REPUBLIKA.CO.ID, JAKARTA -- Mantan ketua umum Partai Demokrat Subur Budhisantoso batal berbicara dalam diskusi publik yang diselenggarakan Perhimpunan Pergerakan Indonesia (PPI) besutan Anas Urbaningrum. Apa sebenarnya yang akan dibicarakan Subur di diskusi Jumat (18/10) siang itu?
Moderator diskusi, M Rahmad menjelaskan pada Republika, tema diskusi politik itu adalah 'Dinasti dan Meritokrasi Politik Indonesia'. Diskusi sedianya mengundang tiga pembicara. Yakni pengamat politik UI Chusnul Mariyah, Subur Budhisantoso, dan anggota DPR Bambang Soesatyo. Namun Bambang dan Subur berhalangan hadir.
Subur batal hadir karena ia mengaku ada rapat di markas Badan Intelijen Negara (BIN), Jumat siang. Panitia juga mendapat informasi dari ajudan Subur, kalau yang bersangkutan sudah dijemput oleh staf BIN sejak Jumat pagi.
Apa yang akan dibicarakan Subur di diskusi tersebut?
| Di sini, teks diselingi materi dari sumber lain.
-- ==== Sys2Proof/Laws/Ops.lean ====
section
/-! SUPPORT. One lemma per shared operation, which says once everything it can do: the window, the turns, the meanings, and
the step. -/

namespace Sys2Proof.Machine

/-! ## The window -/

/-- The offset of an address given relative to CORE_BASE (20_memory.md R50). -/
@[simp] theorem windowOffset_base (off : Nat) :
    windowOffset (Config.coreBase + off) = if off < 4096 then some off else none := by
  unfold windowOffset
  by_cases h : off < 4096
  · rw [if_pos ⟨by omega, by omega⟩, if_pos h]; congr 1; omega
  · rw [if_neg (by omega), if_neg h]

/-- An address inside the window has an offset below 4096 (20_memory.md R50). -/
theorem windowOffset_some {addr off : Nat} (h : windowOffset addr = some off) :
    off < 4096 ∧ addr = Config.coreBase + off := by
  unfold windowOffset at h
  split at h
  · injection h with h; omega
  · cases h

theorem regionOf_cmd : regionOf 0x000 = .cmd := rfl
theorem regionOf_status : regionOf 0x004 = .status := rfl
theorem regionOf_gf : regionOf 0x008 = .gf := rfl
theorem regionOf_key (k : Fin 4) : regionOf (0x010 + 4 * k.val) = .key k := by revert k; decide
theorem regionOf_din (k : Fin 4) : regionOf (0x020 + 4 * k.val) = .din k := by revert k; decide
theorem regionOf_dout (k : Fin 4) : regionOf (0x030 + 4 * k.val) = .dout k := by revert k; decide
theorem regionOf_iv (k : Fin 4) : regionOf (0x040 + 4 * k.val) = .iv k := by revert k; decide
theorem regionOf_chain (k : Fin 4) : regionOf (0x050 + 4 * k.val) = .chain k := by revert k; decide
theorem regionOf_sbox (k : Fin 64) : regionOf (0x100 + 4 * k.val) = .sbox k := by revert k; decide
theorem regionOf_invSbox (k : Fin 64) : regionOf (0x200 + 4 * k.val) = .invSbox k := by revert k; decide
theorem regionOf_rk (n : Fin 11) (k : Fin 4) : regionOf (0x300 + 16 * n.val + 4 * k.val) = .rk n k := by
  revert n k; decide

/-- Every offset lies in one row of the register map (20_memory.md R54). -/
theorem regionOf_cases (off : Nat) :
    (off < 0x004 ∧ regionOf off = .cmd) ∨ (0x004 ≤ off ∧ off < 0x008 ∧ regionOf off = .status) ∨
    (0x008 ≤ off ∧ off < 0x00C ∧ regionOf off = .gf) ∨
    (0x010 ≤ off ∧ off < 0x020 ∧ regionOf off = .key (wordIn16 off)) ∨
    (0x020 ≤ off ∧ off < 0x030 ∧ regionOf off = .din (wordIn16 off)) ∨
    (0x030 ≤ off ∧ off < 0x040 ∧ regionOf off = .dout (wordIn16 off)) ∨
    (0x040 ≤ off ∧ off < 0x050 ∧ regionOf off = .iv (wordIn16 off)) ∨
    (0x050 ≤ off ∧ off < 0x060 ∧ regionOf off = .chain (wordIn16 off)) ∨
    (0x100 ≤ off ∧ off < 0x200 ∧ regionOf off = .sbox (wordIn256 off)) ∨
    (0x200 ≤ off ∧ off < 0x300 ∧ regionOf off = .invSbox (wordIn256 off)) ∨
    (0x300 ≤ off ∧ off < 0x3B0 ∧ ∃ n, regionOf off = .rk n (wordIn16 off)) ∨
    ((0x00C ≤ off ∧ off < 0x010 ∨ 0x060 ≤ off ∧ off < 0x100 ∨ 0x3B0 ≤ off) ∧ regionOf off = .reserved) := by
  unfold regionOf
  by_cases h0 : off < 0x4
  · simp only [if_pos h0]
    exact .inl ⟨by omega, by trivial⟩
  simp only [if_neg h0]
  by_cases h1 : off < 0x8
  · simp only [if_pos h1]
    exact .inr (.inl ⟨by omega, by omega, by trivial⟩)
  simp only [if_neg h1]
  by_cases h2 : off < 0xc
  · simp only [if_pos h2]
    exact .inr (.inr (.inl ⟨by omega, by omega, by trivial⟩))
  simp only [if_neg h2]
  by_cases h3 : off < 0x10
  · simp only [if_pos h3]
    exact .inr (.inr (.inr (.inr (.inr (.inr (.inr (.inr (.inr (.inr (.inr (⟨by omega, by trivial⟩)))))))))))
  simp only [if_neg h3]
  by_cases h4 : off < 0x20
  · simp only [if_pos h4]
    exact .inr (.inr (.inr (.inl ⟨by omega, by omega, by trivial⟩)))
  simp only [if_neg h4]
  by_cases h5 : off < 0x30
  · simp only [if_pos h5]
    exact .inr (.inr (.inr (.inr (.inl ⟨by omega, by omega, by trivial⟩))))
  simp only [if_neg h5]
  by_cases h6 : off < 0x40
  · simp only [if_pos h6]
    exact .inr (.inr (.inr (.inr (.inr (.inl ⟨by omega, by omega, by trivial⟩)))))
  simp only [if_neg h6]
  by_cases h7 : off < 0x50
  · simp only [if_pos h7]
    exact .inr (.inr (.inr (.inr (.inr (.inr (.inl ⟨by omega, by omega, by trivial⟩))))))
  simp only [if_neg h7]
  by_cases h8 : off < 0x60
  · simp only [if_pos h8]
    exact .inr (.inr (.inr (.inr (.inr (.inr (.inr (.inl ⟨by omega, by omega, by trivial⟩)))))))
  simp only [if_neg h8]
  by_cases h9 : off < 0x100
  · simp only [if_pos h9]
    exact .inr (.inr (.inr (.inr (.inr (.inr (.inr (.inr (.inr (.inr (.inr (⟨by omega, by trivial⟩)))))))))))
  simp only [if_neg h9]
  by_cases h10 : off < 0x200
  · simp only [if_pos h10]
    exact .inr (.inr (.inr (.inr (.inr (.inr (.inr (.inr (.inl ⟨by omega, by omega, by trivial⟩))))))))
  simp only [if_neg h10]
  by_cases h11 : off < 0x300
  · simp only [if_pos h11]
    exact .inr (.inr (.inr (.inr (.inr (.inr (.inr (.inr (.inr (.inl ⟨by omega, by omega, by trivial⟩)))))))))
  simp only [if_neg h11]
  by_cases h12 : off < 0x3b0
  · simp only [dif_pos h12]
    exact .inr (.inr (.inr (.inr (.inr (.inr (.inr (.inr (.inr (.inr (.inl ⟨by omega, by omega, _, by trivial⟩))))))))))
  simp only [dif_neg h12]
  exact .inr (.inr (.inr (.inr (.inr (.inr (.inr (.inr (.inr (.inr (.inr (⟨by omega, by trivial⟩)))))))))))

/-- What a window write can do to the elements that the host cannot write (10_state.md R22, R25 to R33). -/
theorem windowWrite_keeps (off : Nat) (w : Word) (s : State) :
    (windowWrite off w s).gr = s.gr ∧ (windowWrite off w s).dout = s.dout ∧ (windowWrite off w s).chain = s.chain ∧
    (windowWrite off w s).st = s.st ∧ (windowWrite off w s).rk = s.rk ∧ (windowWrite off w s).mode = s.mode ∧
    (windowWrite off w s).sboxReady = s.sboxReady ∧ (windowWrite off w s).rngDraws = s.rngDraws ∧
    (windowWrite off w s).inputs = s.inputs ∧ (windowWrite off w s).busLog = s.busLog := by
  unfold windowWrite
  split
  case h_2 => unfold statusWrite; split <;> simp
  all_goals simp

/-- A window write does not look at the events still to come. -/
theorem windowWrite_setInputs (off : Nat) (w : Word) (es : List Event) (s : State) :
    windowWrite off w (setInputs es s) = setInputs es (windowWrite off w s) := by
  unfold windowWrite
  split <;> try rfl
  unfold statusWrite; split <;> rfl

/-- Everything a host write that reaches the window can do. -/
theorem busWrite_cases (off size : Nat) (w : Word) (s : State) :
    (accepted off size = false ∧ busWrite off size w s = (.slverr, s)) ∨
    (accepted off size = true ∧ busy s = true ∧ busWrite off size w s = (.okay, { s with ovr := true })) ∨
    (accepted off size = true ∧ busy s = false ∧ busWrite off size w s = (.okay, windowWrite off w s)) := by
  unfold busWrite
  cases accepted off size <;> cases busy s <;> simp

/-- Everything a host access can do. -/
theorem hostAccess_next {a : Access} {s t : State} (h : hostAccess a s = .next t) :
    ∃ off, windowOffset a.addr = some off ∧ t = windowAccess off a.size a.op s := by
  unfold hostAccess at h
  split at h
  · cases h
  · rename_i off ho; injection h with h; exact ⟨off, ho, h.symm⟩

/-! ## Turns -/

@[simp] theorem takeTurn_nil {s : State} (h : s.inputs = []) : takeTurn s = (.core, s) := by simp [takeTurn, h]

@[simp] theorem takeTurn_cons {s : State} {e : Event} {rest : List Event} (h : s.inputs = e :: rest) :
    takeTurn s = (e, (setInputs rest s)) := by simp [takeTurn, h]

/-- The core's turn leaves the tail of the events. -/
theorem takeTurn_core {s : State} (h : CoreTurn s) : takeTurn s = (.core, (setInputs s.inputs.tail s)) := by
  cases hs : s.inputs with
  | nil =>
    have : setInputs [] s = s := by rw [← hs]; rfl
    simp [takeTurn_nil hs, this]
  | cons e rest =>
    rcases h with h | h
    · simp [hs] at h
    · simp [hs] at h; simp [takeTurn, hs, h]

theorem step_host {s : State} {a : Access} {rest : List Event} (h : s.inputs = .host a :: rest) :
    step s = hostAccess a (setInputs rest s) := by simp [step, takeTurn_cons h]

theorem step_reset {s : State} {rest : List Event} (h : s.inputs = .reset :: rest) :
    step s = .next (resetStep (setInputs rest s)) := by simp [step, takeTurn_cons h]

theorem step_core {s : State} (h : CoreTurn s) : step s = coreStep (setInputs s.inputs.tail s) := by
  simp only [step, takeTurn_core h]

theorem coreStep_build {s : State} (h : building s = true) : coreStep s = .next (endBuild s) := by
  simp [coreStep, coreWork, h]

theorem coreStep_idle {s : State} (h : building s = false) (hp : s.pending = none) : coreStep s = .next s := by
  simp [coreStep, coreWork, h, hp]

theorem coreStep_reject {s : State} {w : Word} {code : ErrCode} (h : building s = false) (hp : s.pending = some w)
    (hd : decodeCmd w = .error code) : coreStep s = .next (failedWith code s) := by
  simp [coreStep, coreWork, h, hp, hd, raiseCmdError, completeWith_eq_failedWith]

theorem coreStep_run {s : State} {w : Word} {i : Instr} (h : building s = false) (hp : s.pending = some w)
    (hd : decodeCmd w = .ok i) : coreStep s = exec i s := by
  simp [coreStep, coreWork, h, hp, hd]

/-! ## The meanings -/

/-- Everything a command's completion can do: it fails with a code and changes nothing else, or it commits a state in which
the elements no command writes are as before. -/
theorem exec_cases {i : Instr} {s t : State} (h : exec i s = .next t) :
    (∃ code, code ≠ .ok ∧ t = failedWith code s) ∨
    (∃ u, t = doneWith u ∧ u.key = s.key ∧ u.din = s.din ∧ u.ga = s.ga ∧ u.gb = s.gb ∧ u.cmdLast = s.cmdLast ∧
      u.sboxReady = s.sboxReady ∧ u.ovr = s.ovr ∧ u.inputs = s.inputs ∧ u.busLog = s.busLog ∧
      (writesRk i = false → u.rk = s.rk ∧ u.rkValid = s.rkValid) ∧
      (writesRk i = true → u.rk = keySchedule (decodeBlock s.key) ∧ u.rkValid = true)) := by
  cases i with
  | nop => exact .inr ⟨s, by cases h; rfl, by simp [writesRk]⟩
  | gfMul => exact .inr ⟨_, by cases h; rfl, by simp [writesRk]⟩
  | gfInv => exact .inr ⟨_, by cases h; rfl, by simp [writesRk]⟩
  | sboxFwd => exact .inr ⟨_, by cases h; rfl, by simp [writesRk]⟩
  | sboxInv => exact .inr ⟨_, by cases h; rfl, by simp [writesRk]⟩
  | loadState => exact .inr ⟨_, by cases h; rfl, by simp [writesRk]⟩
  | storeState => exact .inr ⟨_, by cases h; rfl, by simp [writesRk]⟩
  | subBytes => exact .inr ⟨_, by cases h; rfl, by simp [writesRk]⟩
  | invSubBytes => exact .inr ⟨_, by cases h; rfl, by simp [writesRk]⟩
  | shiftRows => exact .inr ⟨_, by cases h; rfl, by simp [writesRk]⟩
  | invShiftRows => exact .inr ⟨_, by cases h; rfl, by simp [writesRk]⟩
  | mixColumns => exact .inr ⟨_, by cases h; rfl, by simp [writesRk]⟩
  | invMixColumns => exact .inr ⟨_, by cases h; rfl, by simp [writesRk]⟩
  | keyExpand => exact .inr ⟨_, by cases h; rfl, by simp [writesRk]⟩
  | encryptBlock => exact .inr ⟨_, by cases h; rfl, by simp [writesRk]⟩
  | decryptBlock => exact .inr ⟨_, by cases h; rfl, by simp [writesRk]⟩
  | modeEnd => exact .inr ⟨_, by cases h; rfl, by simp [writesRk]⟩
  | addRoundKey idx =>
    simp only [exec, execAddRoundKey] at h
    split at h
    · cases h; exact .inl ⟨_, by decide, rfl⟩
    · split at h
      · cases h; exact .inr ⟨_, rfl, by simp [writesRk]⟩
      · cases h; exact .inl ⟨_, by decide, rfl⟩
  | modeStart m rng =>
    simp only [exec, execModeStart] at h
    split at h
    · cases h; exact .inl ⟨_, by decide, rfl⟩
    · cases h; exact .inr ⟨_, rfl, by cases rng <;> simp [writesRk, beginMessage, afterPrefix]⟩
  | modeBlock =>
    simp only [exec, execModeBlock] at h
    split at h
    · cases h; exact .inl ⟨_, by decide, rfl⟩
    · split at h
      · cases h; exact .inl ⟨_, by decide, rfl⟩
      · split at h <;> cases h
        · exact .inl ⟨_, by decide, rfl⟩
        · exact .inr ⟨_, rfl, by simp [writesRk, cbcEncStep]⟩
        · exact .inr ⟨_, rfl, by simp [writesRk, cbcDecStep]⟩
        · exact .inr ⟨_, rfl, by simp [writesRk, ctrStep]⟩

/-- Everything a step can do: a host access, a reset, or the core's own step in its four cases. -/
theorem step_cases {s t : State} (h : step s = .next t) :
    (∃ a rest off, s.inputs = .host a :: rest ∧ windowOffset a.addr = some off ∧
      t = windowAccess off a.size a.op (setInputs rest s)) ∨
    (∃ rest, s.inputs = .reset :: rest ∧ t = resetStep (setInputs rest s)) ∨
    (CoreTurn s ∧ building s = true ∧ t = endBuild (setInputs s.inputs.tail s)) ∨
    (CoreTurn s ∧ building s = false ∧ s.pending = none ∧ t = (setInputs s.inputs.tail s)) ∨
    (∃ w code, CoreTurn s ∧ building s = false ∧ s.pending = some w ∧ decodeCmd w = .error code ∧
      t = failedWith code (setInputs s.inputs.tail s)) ∨
    (∃ w i, CoreTurn s ∧ building s = false ∧ s.pending = some w ∧ decodeCmd w = .ok i ∧
      exec i (setInputs s.inputs.tail s) = .next t) := by
  by_cases hc : CoreTurn s
  · rw [step_core hc] at h
    refine .inr (.inr ?_)
    cases hb : building s with
    | true =>
      rw [coreStep_build (by simpa using hb)] at h
      exact .inl ⟨hc, rfl, by cases h; rfl⟩
    | false =>
      refine .inr ?_
      cases hp : s.pending with
      | none =>
        rw [coreStep_idle (by simpa using hb) (by simpa using hp)] at h
        exact .inl ⟨hc, rfl, rfl, by cases h; rfl⟩
      | some w =>
        refine .inr ?_
        cases hd : decodeCmd w with
        | error code =>
          rw [coreStep_reject (by simpa using hb) (by simpa using hp) hd] at h
          exact .inl ⟨w, code, hc, rfl, rfl, hd, by cases h; rfl⟩
        | ok i =>
          rw [coreStep_run (by simpa using hb) (by simpa using hp) hd] at h
          exact .inr ⟨w, i, hc, rfl, rfl, hd, h⟩
  · cases hs : s.inputs with
    | nil => exact absurd (.inl hs) hc
    | cons e rest =>
      cases e with
      | core => exact absurd (.inr (by simp [hs])) hc
      | reset =>
        rw [step_reset hs] at h
        exact .inr (.inl ⟨rest, rfl, by cases h; rfl⟩)
      | host a =>
        rw [step_host hs] at h
        obtain ⟨off, ho, ht⟩ := hostAccess_next h
        exact .inl ⟨a, rest, off, rfl, ho, ht⟩

end Sys2Proof.Machine
end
Moderator mengaku tidak tahu. Apakah Subur membawa makalah? Rahmad juga mengatakan, sampai saat terakhir Subur tidak memberitahukan akan membawa makalah.
"Kita tidak tahu apa yang akan disampaikan Prof Subur. Tapi ini kan diskusi biasa, sederhana. Tidak ada yang perlu ditakutkan," kata Rahmad.
Subur mendapat tema diskusi dari komunikasi dengan Anas yang menyatakan akan membahas hal umum soal dinasti politik dan meritokrasi politik di Indonesia. Pemberitahuan awal itu, kata Rahmad, tidak membahas hal spesifik soal dinasti politik.
Tapi moderator memang punya pertanyaan khusus pada Subur. Ini karena Subur adalah salah satu pendiri dan ketua umum Partai Demokrat pertama periode 2001-2005. Apa yang akan ditanyakan ke Subur? Rahmad menjawab, "Apakah semasa menjabat dulu Partai Demokrat ditradisikan untuk meritokrasi atau dinasti politik?" kata Rahmad.
Pertanyaan khusus ini, katanya lagi, belum pernah disampaikan ke Subur. Sedangkan kolega Subur yang jadi pembicara tunggal di diskusi itu, Chusnul Mariyah, mengatakan diundang untuk membicarakan soal dinasti politik di alam demokrasi Indonesia. Chusnul membahas soal rekrutmen politik dan amanat reformasi yang tidak dijalankan pemerintah.
Kata pengamat politik UI ini, amanat reformasi ada tiga. Yaitu memberantas korupsi, kolusi, dan nepotisme. "Tapi yang dijalankan pemerintah sekarang hanya memberantas korupsi. Kolusi dan nepotismenya tidak. Mengapa?" katanya.